Dataset entries

-- ==== Sys2Proof/Certificates/Slice0/Obligations.lean ====
section
/-! DEFINITION. The statements about the SC-416. In each, `s.reaches i h` says that the request `i` is taken at its
block in this step, `s.taking h` is the state in which it is taken, and `.answered h code status body` is that state
with the reply sent; `.onward h`, a part of `.answered`, is the port going on with the requests that waited behind it.
An equation `t = { s with out := t.out }` says that no other block changes. -/

namespace Sys2Proof.Machine

/-- Every byte of the frame store reads as before, and every word keeps its bits in error (R26, R36, R38). -/
def sameMemory (s t : State) : Prop :=
  (∀ a, t.store.mem.read a = s.store.mem.read a) ∧ t.store.errors = s.store.errors

/-- Outside `n` words of a line, from a word on, every byte of the frame store reads as before, and every word, told
by its number in the DRAM, keeps its bits in error (R26, R36, R38). -/
def sameMemoryOutside (s t : State) (slot line word n : Nat) : Prop :=
  (∀ a, a < byteAddr slot line word ∨ byteAddr slot line word + 8 * n ≤ a →
    t.store.mem.read a = s.store.mem.read a) ∧
  ∀ k, k < wordNumber slot line word ∨ wordNumber slot line word + n ≤ k →
    sparseGet (0 : ErrorMask) t.store.errors k = sparseGet 0 s.store.errors k

/-- The directory is as before but for one entry. -/
def samePagesBut (s t : State) (pg : Handle) : Prop :=
  (∀ k : Handle, k ≠ pg → t.page k = s.page k) ∧ t.dir.free = s.dir.free ∧ t.dir.populated = s.dir.populated

/-- The pin count of each stored page rises by the placements of one scene and falls by those of another; nothing
else of it changes (R15). -/
def pinsMove (s t : State) (gained dropped : Scene) : Prop :=
  (∀ pg : Handle, t.page pg =
    if pg.toNat < 4 then s.page pg
    else (s.page pg).map fun p =>
      { p with pins := p.pins + placementsNaming gained pg - placementsNaming dropped pg }) ∧
    t.dir.free = s.dir.free ∧ t.dir.populated = s.dir.populated

/-- Each allocatable page becomes what `f` makes of it, a FREE handle stays FREE, and the slot map stays. -/
def pagesBecome (s t : State) (f : Handle → Page → Page) : Prop :=
  (∀ k : Handle, 4 ≤ k.toNat → t.page k = (s.page k).map (f k)) ∧ t.dir.free = s.dir.free ∧
    t.dir.populated = s.dir.populated

/-- The state of a STILL page that is not LOADING (R6). -/
def settledState (damaged : Option Bool) (valid : CellSet) (cells : Nat) : PageState :=
  if damaged = some true then .damaged else if ∀ i, i < cells → valid.getLsbD i = true then .ready else .incomplete

/-! ### Words read (R7, R35 to R37, R39, R42) -/

/-- The words of a line, each with the class it reads with. -/
def lineReadings (s : State) (slot line : Nat) : List (Nat × ReadClass) :=
  (List.range 256).map fun w => (w, (s.store.readWord slot line w).cls)

/-- The words that read with a class, in order. -/
def readingOf (reads : List (Nat × ReadClass)) (c : ReadClass) : List Nat :=
  (reads.filter fun r => decide (r.2 = c)).map (·.1)

/-- A page after a damage report: a STILL one has its flag set and, unless it is LOADING, is DAMAGED (R7). -/
def damagedPage (p : Page) : Page :=
  match p.kind with
  | .live => p
  | .still => { p with damaged := some true, state := if p.state = .loading then .loading else .damaged }

/-- A page after the damage reports for some words of a slot, `bad`: the page that holds the slot is damaged (R7,
R37). -/
def reportedPage (s : State) (slot : Nat) (bad : List Nat) (k : Handle) (p : Page) : Page :=
  if bad ≠ [] ∧ s.slotOwner slot = some k then damagedPage p else p

/-- The fault capture record after a fault was offered for each of some words of a line, in order: the first fills an
unlocked record, and every other one marks it multiple (R41, R42). -/
def recordAfter (s : State) (kind : FaultKind) (o : Origin) (slot line : Nat) (bad : List Nat) : FaultRecord :=
  match bad with
  | [] => s.store.record
  | w :: more =>
    if s.store.record.locked then { s.store.record with multiple := true }
    else
      { fault := some
          { kind := kind, addr := some { slot := slot, line := line, word := w }, page := s.slotOwner slot
            source := some o, frame := s.scene.frame }
        locked := true, multiple := !more.isEmpty }

/-- A port after the events of the words `bad` of a slot: FAULT at an OPERATOR port where the record was unlocked (R42),
and PAGE_DAMAGED at the owner of a page whose damaged flag turned (R37). -/
def portAfter (s : State) (slot : Nat) (bad : List Nat) (q : Port) : PortRec :=
  let r := if bad ≠ [] ∧ s.store.record.locked = false ∧ s.cls q = .operator then s.ports[q].take .fault else s.ports[q]
  if bad ≠ [] ∧ ((s.slotOwner slot).bind s.page).any (fun p => decide (p.owner = q ∧ p.damaged = some false)) = true
  then r.take .pageDamaged else r

/-- The scrub queue after words of a line were offered to it in order (R39). -/
def offered (q : List ScrubEntry) (o : Origin) (slot line : Nat) (ws : List Nat) : List ScrubEntry :=
  ws.foldl
    (fun q w =>
      let a : WordAddr := { slot := slot, line := line, word := w }
      if q.length < 4 ∧ ∀ e ∈ q, e.addr ≠ a then q ++ [{ addr := a, origin := o }] else q) q

/-- `v` is the state at the completion of a SCAN or EDIT transfer before a grant is made: the bus is free, what the
classes of the words read call for has been done (R7, R36, R37, R39, R40, R42), and beside that only memory may have
changed. What became of the bytes and of the bits in error is for each statement to say (`sameMemory`,
`sameMemoryOutside`). -/
def transferDone (s v : State) (kind : FaultKind) (o : Origin) (slot line : Nat) (reads : List (Nat × ReadClass)) :
    Prop :=
  let bad := readingOf reads .uncorrectable
  let fixed := readingOf reads .corrected
  v = { s with store := v.store, dir := v.dir, ports := v.ports } ∧
    v.store = { s.store with
      running := none, mem := v.store.mem, errors := v.store.errors, record := recordAfter s kind o slot line bad
      corrected := min 65535 (s.store.corrected + fixed.length), scrub := offered s.store.scrub o slot line fixed
      scrubWaiting := s.store.scrubWaiting || decide (s.store.scrub = [] ∧ fixed ≠ []) } ∧
    (∀ q : Port, v.ports[q] = portAfter s slot bad q) ∧ pagesBecome s v (reportedPage s slot bad)

/-! ### Requests at the arbiter (R28, R29) -/

/-- A unit asks for the SCAN of its fetch's next line, which is granted at once where R29 chooses it. -/
def scanRequested (s : State) (t : Tile) : State :=
  State.grant { s with
    units := upd s.units t fun u => { u with fetch := u.fetch.map fun f => { f with requested := f.requested + 1 } }
    store := { s.store with scanWaiting := insertBit s.store.scanWaiting t.val } }

/-- A channel that is RUNNING asks for a LOAD where its buffer holds a line and none of its LOADs is waiting or running
(R49); one that a RESET_WINDOW has dropped does not count (log entry 12). -/
def lineRequested (s : State) (c : ChanId) : State :=
  match s.load.chans[c] with
  | some l =>
    if l.waiting = false ∧ 256 ≤ l.buffer.length ∧ s.store.loadWaiting.getLsbD c.val = false ∧
        s.store.running.any (fun r => r.job.isLoadOf c && !r.dropped) = false then
      State.grant { s with store := { s.store with loadWaiting := insertBit s.store.loadWaiting c.val } }
    else s
  | none => s

/-- The edit at the head of the queue, if any, asks for an EDIT (R69). -/
def headRequested (s : State) : State :=
  if s.edit.queue = [] then s else State.grant { s with store := { s.store with editWaiting := true } }

/-- The frame store once a unit has abandoned its fetch, if it has one: its waiting SCAN is withdrawn, and its running
one is to be discarded (R28, R148). -/
def scanWithdrawn (s : State) (t : Tile) : Store :=
  if s.units[t].fetch = none then s.store
  else
    { s.store with
      scanWaiting := eraseBit s.store.scanWaiting t.val
      running := s.store.running.map fun r =>
        if r.job.isScanOf t = true ∧ r.dropped = false then { r with discard := true } else r }

/-- The running EDIT, if any, is to be discarded by the edit unit (R79, R80). -/
def editDiscarded (s : State) : Option Transfer :=
  s.store.running.map fun r => if r.job.isEdit = true ∧ r.dropped = false then { r with discard := true } else r

/-- A page once an edit has left the queue: its pins and busy marks are released, and the destination of a COPY leaves
LOADING and is settled, its cell valid where the COPY is `done` (R69, R74, R78, R79). -/
def afterEdit (e : Edit) (done : Bool) (k : Handle) (p : Page) : Page :=
  let v : CellSet := match e.job with
    | .copy _ _ dst cell _ => if done = true ∧ dst = k then insertBit p.valid cell else p.valid
    | .patch _ _ _ _ _ _ _ _ _ => p.valid
  { p with
    pins := p.pins - e.references k, busy := if e.references k = 0 then p.busy else none, valid := v
    state := if e.copiesTo k then settledState p.damaged v p.cells else p.state }

/-! ### Cuts that leave their queue (R104) -/

/-- The entry of an outcome log for a cut. -/
def logEntry (c : Cut) (o : CutOutcome) (frame : Nat) : LogEntry :=
  { label := c.label, target := c.target, port := c.port, outcome := o, frame := frame }

/-- An outcome log with more entries: it keeps the newest 8 (R104). -/
def logged (l more : List LogEntry) : List LogEntry := (l ++ more).drop (l.length + more.length - 8)

/-- A port at which an event is raised by each of some cuts, the submitting ports of which hear of it (R104). -/
def portTold (r : PortRec) (q : Port) (cuts : List Cut) (e : Event) : PortRec :=
  if cuts.any (fun c => decide (c.port = q)) = true then r.take e else r

/-- The context that a cut's scene becomes (R113, R118, R120). -/
def playlistOf (c : Cut) (origin : Nat) : Context :=
  { scene := c.scene, origin := origin, kind := .playlist, remaining := none, invoker := none }

/-- A scene can be fetched whole (R109). -/
def fetchable (s : State) (sc : Scene) : Prop :=
  ∀ x ∈ sc, x.page.toNat < 4 ∨ ∃ e, s.page x.page = some e ∧ e.busy = none ∧
    ((e.kind = .live ∧ e.latest ≠ none) ∨
      (e.kind = .still ∧ (e.state = .ready ∨ e.state = .damaged) ∧
        ((x.mode = .loop ∧ ∀ i, i < e.cells → e.valid.getLsbD i = true) ∨
          (x.mode = .hold ∧ ∃ n, x.hold = some n ∧ e.valid.getLsbD n = true))))

/-! ### What the requests ask for, and when they pass their checks -/

/-- The body of a reply to a request that has not reached its block: in that to a claim request no port is named, nor
that one was displaced (log entry 14). -/
def unreachedBody (code : Byte) : Body :=
  if code = 65 then .holder none (some false)
  else if code = 66 ∨ code = 67 ∨ code = 68 then .holder none none
  else .none

/-- A load is a RING load (R47). -/
def isRing (l : Load) : Bool :=
  match l.mode with
  | .block _ _ _ => false
  | .ring _ _ => true

/-- A channel is bound to a page in RING mode. -/
abbrev ringOn (s : State) (pg : Handle) : Prop :=
  ∃ c : ChanId, ∃ l ∈ s.load.chans[c], l.page = pg ∧ isRing l = true

/-- The write right of a port over a page (R13). -/
abbrev mayWrite (s : State) (p : Port) (pg : Page) : Prop :=
  (pg.owner = p ∨ pg.shared = true) ∧ pg.writeClasses.getLsbD (s.cls p).value = true

/-- The cell after a page's latest, or cell 0 where it has none (R53, R60). -/
def cellAfterLatest (pg : Page) : Nat :=
  match pg.latest with
  | some n => (n + 1) % pg.cells
  | none => 0

/-- The message to a panel whose fetch is abandoned while its link is UP (R148). -/
def abortMessages (s : State) (t : Tile) : List Output :=
  match s.units[t].fetch, s.units[t].link with
  | some f, true => [.panel t (.abortFrame f.frame)]
  | _, _ => []

/-- The four training messages of an attempt, which are sent where the link is UP (R143). -/
def trainMessages (t : Tile) (attempt : Nat) (up : Bool) : List Output :=
  if up then
    [ .panel t (.train attempt 0 (patternLine 0 1)), .panel t (.train attempt 1 (patternLine 1 1)),
      .panel t (.train attempt 2 (patternLine 2 1)), .panel t (.train attempt 3 (patternLine 3 1)) ]
  else []

/-- The class that the two straps of a port give (R170). -/
def strapClass (b : BitVec 2) : Cls :=
  match b.toNat with
  | 0 => .monitor
  | 1 => .overlay
  | 2 => .playout
  | _ => .operator

/-- What CONFIGURE asks for is admitted (R176, R189, R190). -/
abbrev configureAdmitted (rate : Byte) (slots : BitVec 16) (cols rows : Byte) (positions : Vector Byte 16)
    (presence : Byte) : Prop :=
  (presence = 0 ∨ presence = 1) ∧ rate.toNat ∈ [24, 25, 30, 50, 60] ∧ slots.toNat ∈ [512, 1024, 2048] ∧
    1 ≤ cols.toNat ∧ cols.toNat ≤ 4 ∧ 1 ≤ rows.toNat ∧ rows.toNat ≤ 4 ∧
    (∀ i : Fin 16, positions[i] = 255 ∨
      (positions[i].toNat % 16 < cols.toNat ∧ positions[i].toNat / 16 < rows.toNat)) ∧
    (∀ i j : Fin 16, i ≠ j → positions[i] ≠ 255 → positions[i] ≠ positions[j])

What you should do
Given the records above, restate word for word only the lines starting at the one with "(∀ k : Handle, k" and ending at the one with "else of it changes (R15). -/".

Task result
  (∀ k : Handle, k ≠ pg → t.page k = s.page k) ∧ t.dir.free = s.dir.free ∧ t.dir.populated = s.dir.populated

/-- The pin count of each stored page rises by the placements of one scene and falls by those of another; nothing
else of it changes (R15). -/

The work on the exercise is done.